Put bluntly, politically oriented boom bust cycles are the dominant and governing themes for both the global markets and the world economy. Therefore, market actions on both directions have been revealing these dynamics.

They don’t essentially validate or invalidate the workings of the economy, because they are `` endogenous effects peculiar to the inner workings of the markets themselves, rather than solely by the exogenous actions of outside events” as Professor Mandelbroit would argue.

Hence, the “desperately seeking normal” school of thought represents as a daft pursuit to resurrect old paradigms under UNSUPPORTIVE conditions- we don’t use radar to locate for submarines or any underwater objects!

Similarly ludicrous is to show comparative charts of the crash of 1929 as a seeming parallel for today’s prospective outcome. This is a brazen example of the cognitive bias known as the “clustering illusions” or seeking patterns where there is none.

Unfortunately, even professionals fall for such lunacy, which is emblematic of why mainstream analysis should be distrusted [see earlier discussion in Why Investor Irrationality Does Not Solely Account For Bubble Cycles].

These people fundamentally forget that 1920s operated on a GOLD STANDARD while today’s world has been on a de facto US dollar standard. Today we have deposit insurance when in 1929 crash we didn’t.

Today is the age of the internet or Web 2.0, where communications have advanced such that they are done by email, or conducted real time as voice mail, web based conferencing, digital cameras, iPods and etc., and where the cost to do business has substantially fallen to near zero and which has, consequently, attracted the scalability of globalization.

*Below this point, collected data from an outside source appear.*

theorem fld_split_2_1_6_5_5_5 (w : Nat) :
    fld w 0 24 = fld w 0 2 + 4 * (fld w 2 1 + 2 * (fld w 3 6 + 64 * (fld w 9 5 + 32 * (fld w 14 5 + 32 * fld w 19 5)))) :=
  fld_layout w 0 [2, 1, 6, 5, 5, 5]

theorem fld_split_2_1_11_5_5 (w : Nat) :
    fld w 0 24 = fld w 0 2 + 4 * (fld w 2 1 + 2 * (fld w 3 11 + 2048 * (fld w 14 5 + 32 * fld w 19 5))) :=
  fld_layout w 0 [2, 1, 11, 5, 5]

theorem fld_split_2_22 (w : Nat) :
    fld w 0 24 = fld w 0 2 + 4 * fld w 2 22 :=
  fld_layout w 0 [2, 22]

theorem fld_split_2_4_8_5_5 (w : Nat) :
    fld w 0 24 = fld w 0 2 + 4 * (fld w 2 4 + 16 * (fld w 6 8 + 256 * (fld w 14 5 + 32 * fld w 19 5))) :=
  fld_layout w 0 [2, 4, 8, 5, 5]

theorem fld_split_2_7_5_5_5 (w : Nat) :
    fld w 0 24 = fld w 0 2 + 4 * (fld w 2 7 + 128 * (fld w 9 5 + 32 * (fld w 14 5 + 32 * fld w 19 5))) :=
  fld_layout w 0 [2, 7, 5, 5, 5]

theorem fld_split_2_2_1_14_5 (w : Nat) :
    fld w 0 24 = fld w 0 2 + 4 * (fld w 2 2 + 4 * (fld w 4 1 + 2 * (fld w 5 14 + 16384 * fld w 19 5))) :=
  fld_layout w 0 [2, 2, 1, 14, 5]

theorem fld_split_2_4_13_5 (w : Nat) :
    fld w 0 24 = fld w 0 2 + 4 * (fld w 2 4 + 16 * (fld w 6 13 + 8192 * fld w 19 5)) :=
  fld_layout w 0 [2, 4, 13, 5]

theorem fld_split_2_1_1_5_5_5_5 (w : Nat) :
    fld w 0 24 = fld w 0 2 + 4 * (fld w 2 1 + 2 * (fld w 3 1 + 2 * (fld w 4 5 + 32 * (fld w 9 5 + 32 * (fld w 14 5 + 32 * fld w 19 5))))) :=
  fld_layout w 0 [2, 1, 1, 5, 5, 5, 5]

theorem fld_split_3_1_5_5_5_5 (w : Nat) :
    fld w 0 24 = fld w 0 3 + 8 * (fld w 3 1 + 2 * (fld w 4 5 + 32 * (fld w 9 5 + 32 * (fld w 14 5 + 32 * fld w 19 5)))) :=
  fld_layout w 0 [3, 1, 5, 5, 5, 5]

theorem fld_split_3_11_5_5 (w : Nat) :
    fld w 0 24 = fld w 0 3 + 8 * (fld w 3 11 + 2048 * (fld w 14 5 + 32 * fld w 19 5)) :=
  fld_layout w 0 [3, 11, 5, 5]

theorem fld_split_16_1_1_3_3 (w : Nat) :
    fld w 0 24 = fld w 0 16 + 65536 * (fld w 16 1 + 2 * (fld w 17 1 + 2 * (fld w 18 3 + 8 * fld w 21 3))) :=
  fld_layout w 0 [16, 1, 1, 3, 3]

theorem fld_split_20_1_3 (w : Nat) :
    fld w 0 24 = fld w 0 20 + 1048576 * (fld w 20 1 + 2 * fld w 21 3) :=
  fld_layout w 0 [20, 1, 3]

/-! ### Each row of the opcode map writes what it reads (03 R56) -/

theorem encode_of_decodeRow0 {lo w : Nat} {i : Instr} (h : decodeRow0 lo w = .ok i) :
    encode i = some (0x00000000 + 0x1000000 * lo + fld w 0 24) := by
  have := fld_split_7_7_7_3 w
  simp only [decodeRow0] at h
  repeat' split at h
  all_goals cases h
  all_goals exact congrArg some (by omega)

theorem encode_of_decodeRow1 {lo w : Nat} {i : Instr} (h : decodeRow1 lo w = .ok i) :
    encode i = some (0x10000000 + 0x1000000 * lo + fld w 0 24) := by
  have := fld_split_7_7_7_3 w
  simp only [decodeRow1, beq_iff_eq] at h
  repeat' split at h
  all_goals cases h
  all_goals exact congrArg some (by omega)

theorem encode_of_decodeRow2 {lo w : Nat} {i : Instr} (h : decodeRow2 lo w = .ok i) :
    encode i = some (0x20000000 + 0x1000000 * lo + fld w 0 24) := by
  have := fld_split_7_7_7_3 w
  simp only [decodeRow2] at h
  repeat' split at h
  all_goals cases h
  all_goals exact congrArg some (by omega)

theorem encode_of_decodeRow3 {lo w : Nat} {i : Instr} (h : decodeRow3 lo w = .ok i) :
    encode i = some (0x30000000 + 0x1000000 * lo + fld w 0 24) := by
  have := fld_split_7_7_7_3 w
  simp only [decodeRow3, beq_iff_eq] at h
  repeat' split at h
  all_goals cases h
  all_goals exact congrArg some (by omega)

theorem encode_of_decodeRow4 {lo w : Nat} {i : Instr} (h : decodeRow4 lo w = .ok i) :
    encode i = some (0x40000000 + 0x1000000 * lo + fld w 0 24) := by
  have := fld_split_7_7_7_3 w
  simp only [decodeRow4] at h
  repeat' split at h
  all_goals cases h
  all_goals exact congrArg some (by omega)

theorem encode_of_decodeRow5 {lo w : Nat} {i : Instr} (h : decodeRow5 lo w = .ok i) :
    encode i = some (0x50000000 + 0x1000000 * lo + fld w 0 24) := by
  have := fld_split_7_7_7_3 w
  simp only [decodeRow5] at h
  repeat' split at h
  all_goals cases h
  all_goals exact congrArg some (by omega)

theorem encode_of_decodeRow6 {lo w : Nat} {i : Instr} (h : decodeRow6 lo w = .ok i) :
    encode i = some (0x60000000 + 0x1000000 * lo + fld w 0 24) := by
  have := fld_split_7_7_7_3 w
  simp only [decodeRow6, beq_iff_eq] at h
  repeat' split at h
  all_goals cases h
  all_goals exact congrArg some (by omega)

theorem encode_of_decodeRow7 {lo w : Nat} {i : Instr} (h : decodeRow7 lo w = .ok i) :
    encode i = some (0x70000000 + 0x1000000 * lo + fld w 0 24) := by
  have := fld_split_7_7_7_3 w
  have := fld_split_3_3_1_7_7_3 w
  simp only [decodeRow7, beq_iff_eq] at h
  repeat' split at h
  all_goals cases h
  all_goals exact congrArg some (by omega)

theorem encode_of_decodeRow8 {lo w : Nat} {i : Instr} (h : decodeRow8 lo w = .ok i) :
    encode i = some (0x80000000 + 0x1000000 * lo + fld w 0 24) := by
  have := fld_split_9_5_5_5 w
  have := fld_split_14_5_5 w
  simp only [decodeRow8, beq_iff_eq] at h
  repeat' split at h
  all_goals cases h
  all_goals exact congrArg some (by omega)

theorem encode_of_decodeRow9 {lo w : Nat} {i : Instr} (h : decodeRow9 lo w = .ok i) :
    encode i = some (0x90000000 + 0x1000000 * lo + fld w 0 24) := by
  simp only [decodeRow9, Bool.and_eq_true, beq_iff_eq] at h
  repeat' split at h
  all_goals cases h
  · exact congrArg some (by have := fld_split_19_5 w; omega)
  · exact congrArg some (by have := fld_split_9_5_5_5 w; omega)
  · exact congrArg some (by have := fld_split_9_5_5_5 w; omega)
  · exact congrArg some (by have := fld_split_9_5_5_5 w; omega)
  · exact congrArg some (by have := fld_split_9_5_5_5 w; omega)
  · exact congrArg some (by have := fld_split_14_5_5 w; omega)
  · exact congrArg some (by have := fld_split_3_2_1_3_5_5_5 w; omega)
  · exact congrArg some (by have := fld_split_3_2_1_3_5_5_5 w; omega)
  · exact congrArg some (by have := fld_split_3_2_1_3_5_5_5 w; omega)
  · exact congrArg some (by have := fld_split_3_2_4_5_5_5 w; omega)
  · exact congrArg some (by have := fld_split_5_1_3_5_5_5 w; omega)
  · exact congrArg some (by have := fld_split_3_2_1_3_5_5_5 w; omega)
  · exact congrArg some (by have := fld_split_3_2_4_5_5_5 w; omega)
  · exact congrArg some (by have := fld_split_3_2_1_3_5_5_5 w; omega)
  · exact congrArg some (by have := fld_split_3_2_1_3_5_5_5 w; omega)
  · exact congrArg some (by have := fld_split_3_2_4_5_5_5 w; omega)

theorem encode_of_decodeRowA {lo w : Nat} {i : Instr} (h : decodeRowA lo w = .ok i) :
    encode i = some (0xA0000000 + 0x1000000 * lo + fld w 0 24) := by
  simp only [decodeRowA, Bool.and_eq_true, beq_iff_eq] at h
  repeat' split at h
  all_goals cases h
  · exact congrArg some (by have := fld_split_6_3_5_5_5 w; omega)
  · exact congrArg some (by have := fld_split_3_1_1_4_5_5_5 w; omega)
  · exact congrArg some (by have := fld_split_3_1_1_4_5_5_1_4 w; omega)
  · exact congrArg some (by have := fld_split_3_21 w; omega)
  · exact congrArg some (by have := fld_split_3_21 w; omega)
  · exact congrArg some (by have := fld_split_3_21 w; omega)
  · exact congrArg some (by have := fld_split_3_21 w; omega)
  · exact congrArg some (by have := fld_split_9_5_5_5 w; omega)
  · exact congrArg some (by have := fld_split_4_1_1_3_5_5_5 w; omega)
  · exact congrArg some (by have := fld_split_14_5_5 w; omega)
  · exact congrArg some (by have := fld_split_14_5_5 w; omega)

theorem encode_of_decodeRowB {lo w : Nat} {i : Instr} (h : decodeRowB lo w = .ok i) :
    encode i = some (0xB0000000 + 0x1000000 * lo + fld w 0 24) := by
  simp only [decodeRowB, Bool.and_eq_true, beq_iff_eq] at h
  repeat' split at h
  all_goals cases h
  · exact congrArg some (by have := fld_split_14_5_5 w; omega)
  · exact congrArg some (by have := fld_split_14_5_5 w; omega)
  · exact congrArg some (by have := fld_split_14_5_5 w; omega)
  · exact congrArg some (by have := fld_split_14_5_5 w; omega)
  · exact congrArg some (by have := fld_split_14_5_5 w; omega)
  · exact congrArg some (by have := fld_split_14_5_5 w; omega)
  · exact congrArg some (by have := fld_split_14_10 w; omega)
  · exact congrArg some (by have := fld_split_14_10 w; omega)
  · exact congrArg some (by have := fld_split_14_10 w; omega)
  · exact congrArg some (by have := fld_split_14_10 w; omega)
  · exact congrArg some (by omega)
  · exact congrArg some (by have := fld_split_14_5_5 w; omega)
  · exact congrArg some (by have := fld_split_12_7_5 w; omega)
  · exact congrArg some (by omega)
  · exact congrArg some (by omega)
  · exact congrArg some (by omega)

theorem encode_of_decodeRowC {lo w : Nat} {i : Instr} (h : decodeRowC lo w = .ok i) :
    encode i = some (0xC0000000 + 0x1000000 * lo + fld w 0 24) := by
  simp only [decodeRowC, Bool.and_eq_true, beq_iff_eq] at h
  repeat' split at h
  all_goals cases h
  · exact congrArg some (by have := fld_split_8_1_5_5_5 w; omega)
  · exact congrArg some (by have := fld_split_1_8_5_5_5 w; omega)
  · exact congrArg some (by have := fld_split_14_5_5 w; omega)
  · exact congrArg some (by have := fld_split_3_6_5_5_5 w; omega)
  · exact congrArg some (by have := fld_split_14_10 w; omega)
  · exact congrArg some (by omega)
  · exact congrArg some (by have := fld_split_1_8_5_5_5 w; omega)
  · exact congrArg some (by have := fld_split_9_5_5_5 w; omega)
  · exact congrArg some (by have := fld_split_9_5_5_5 w; omega)
  · exact congrArg some (by have := fld_split_20_4 w; omega)
  · exact congrArg some (by omega)
  · exact congrArg some (by have := fld_split_14_5_1_4 w; omega)
  · exact congrArg some (by have := fld_split_8_6_5_5 w; omega)
  · exact congrArg some (by have := fld_split_8_1_10_5 w; omega)
  · exact congrArg some (by have := fld_split_5_3_16 w; omega)
  · exact congrArg some (by omega)
  · exact congrArg some (by omega)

In the 1920s, communications were in a primal mode: stamped postal mails, the electrical telegraphs, manual based switchboard rotary telephones, and photography were based on celluloid film 35mm Leitz cameras. All these were emblematic that the 1920s had operated on an agro-industrial age.

Today we have niche or specialized markets when in the 1900s it was all about mass marketing. These are just a few of the major outstanding differences.

In short, the fact that the basic operating framework of the political economy has been disparate implies that the effects to the markets would be equally distinct. Think of it, fundamentally speaking, monetary policies in the pre Bretton Woods 1900s were restricted to the amount of gold held in a country’s reserves while today central banks have unrestrained capacity for currency issuance.

Columbia Business School’s Charles Calomiris makes this very important policy-market response feedback loop differentiation in an interview,

``From 1874 to 1913, there was a lot of globalization. But worldwide there were only 4 big banking crisesFrom 1978 to now, there have been 140 big banking crises, defined the same way as the earlier ones: total losses of banks in a country equalling or greater than 10% of GDP.” (bold highlights mine)

As you would notice, the emergence and proliferation of central banking coincided with the repeated and stressful occurrences of big banking crisis. Put differently, where central banking fiat currency replaced the gold the standard, banking crisis became a common feature. So to argue that market actions don’t reflect reality translates to a monumental incomprehension or misinterpretation of facts and theory.

Yet if markets should reflect on the same 1929 dynamics, this would be more the mechanics of dumb luck than representative of economic reality. Besides, to presuppose as engaging in “economic” analysis to support such outlandish theories, but without taking to account on these dissimilarities, would also signify as chimerical gibberish or pretentious knowledge.

Bottom line: I’d be careful about heeding on the predictions of the so-called experts, where I would read between the lines of interests of these forecasters, their way of interpreting facts and the theory used, aside from opportunity costs from lapses, and their forthrightness.

Yet, I’d pay heed to Benjamin Graham, the father of value investing when he admonished, ``If I have noticed anything over these 60 years on Wall Street, it is that people do not succeed in forecasting what’s going to happen to the stock market."